Activity = Among the lines below, keep only those from the one containing "fetch (R282). -/" through the one containing "(R291, R294). -/", and reproduce them exactly.

Data for processing =
/-- A weft in its slot (R202, R213, R215, R229, R232, R274, R283). -/
structure Weft where
  /-- Logical core and slot 0-63 of the core. -/
  core : Nat
  slot : Nat
  ctx : Nat
  /-- The team's number in `State.teams`. -/
  team : Nat
  /-- Weft number in the team (R128). -/
  wid : Nat
  /-- True for an execute weft (R204). -/
  execRole : Bool
  pc : W64
  em : W64
  dm : W64
  /-- Window base. -/
  wb : Nat
  sregs : List SReg
  vregs : List VReg
  xregs : List XReg
  tm : Bool
  tem : W64
  tdm : W64
  tpc : W64
  tcause : BitVec 8
  tmask : W64
  tinfo : W64
  fpmode : BitVec 9
  fpflags : BitVec 5
  seed : W32
  rctr : W32
  rgnpc : W64
  rgncnt : W32
  rgnem : W64
  err : Bool
  /-- Completion counters c0-c5, oldest entry first. -/
  cnt : List (List CntEntry)
  /-- Busy ranges of pending indirect loads: (operation, base, bound) (R220). -/
  busy : List (Nat × Nat × Nat)
  /-- The access whose fate is not settled (R52). -/
  unsettled : Option Nat
  /-- The parked access: a load, an atomic with return or a fetch (R282). -/
  parked : Option Nat
  /-- What the group at `pc` waits on, when it was found not ready. -/
  waiting : Option Wait
  /-- Cycles of a sleep left, that of its issue among them (R329). -/
  sleep : Nat
  /-- Not ready in the next cycle after `yield` (R329). -/
  yielded : Bool
  /-- Issue-age counter and the 256-cycle ready count (R143). -/
  age : Nat
  readyCnt : Nat
  /-- The model's own: what the weft was found to do in this cycle; none before it is looked at. -/
  looked : Option Look
  /-- Halted by the debugger; RELEASE mark; single STEP pending (R291, R294). -/
  halted : Bool
  /-- A debug halt has reached the weft inside a group, and waits for its boundary (R237, R288). -/
  halting : Bool
  released : Bool
  stepping : Bool
  /-- A pre-emption has reached the weft; cycles since (R289). -/
  preempt : Bool
  preemptAge : Nat
  /-- Stopped for a save: the STOP code (R297). -/
  stopped : Option Cause
  events : List WeftEvent
  /-- Step hold (R178, R425). -/
  hold : Bool
  /-- Has issued `trig` or exited (R131). -/
  triggered : Bool
  exited : Bool
  /-- Injected exit pending (R148). -/
  injected : Bool
  /-- `itn.done` issued for the current task; waiting in `itn.next`; the answer that ends the wait (R457, R162). -/
  itnDone : Bool
  itnNext : Bool
  itnAnswer : Option W64
  /-- Of a waiting `itn.next`: the scalar register that it writes, and `itnDone` as it was before it. -/
  itnReg : Option Nat
  itnWas : Bool
  /-- `shcopy` instructions issued (R445). -/
  shcopies : Nat
  /-- The barrier arrived at by the waiting `bar.team` or `bar.role` group (R462). -/
  arrived : Option Nat
  /-- Persistence instructions whose point is not reached, oldest first (R268). -/
  pbars : List PBar
  /-- Largest step tag of the weft's stores into an armed snapshot region (R423). -/
  snapStep : Nat
  /-- The latest `fence` that its weft went on past (R420). -/
  fence : Option PFence
  /-- PL re-issue after `tret`: the group issues under `em AND guard AND NOT dm` once (R276). -/
  narrow : Bool
  deriving DecidableEq, Repr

Task response =
  /-- The parked access: a load, an atomic with return or a fetch (R282). -/
  parked : Option Nat
  /-- What the group at `pc` waits on, when it was found not ready. -/
  waiting : Option Wait
  /-- Cycles of a sleep left, that of its issue among them (R329). -/
  sleep : Nat
  /-- Not ready in the next cycle after `yield` (R329). -/
  yielded : Bool
  /-- Issue-age counter and the 256-cycle ready count (R143). -/
  age : Nat
  readyCnt : Nat
  /-- The model's own: what the weft was found to do in this cycle; none before it is looked at. -/
  looked : Option Look
  /-- Halted by the debugger; RELEASE mark; single STEP pending (R291, R294). -/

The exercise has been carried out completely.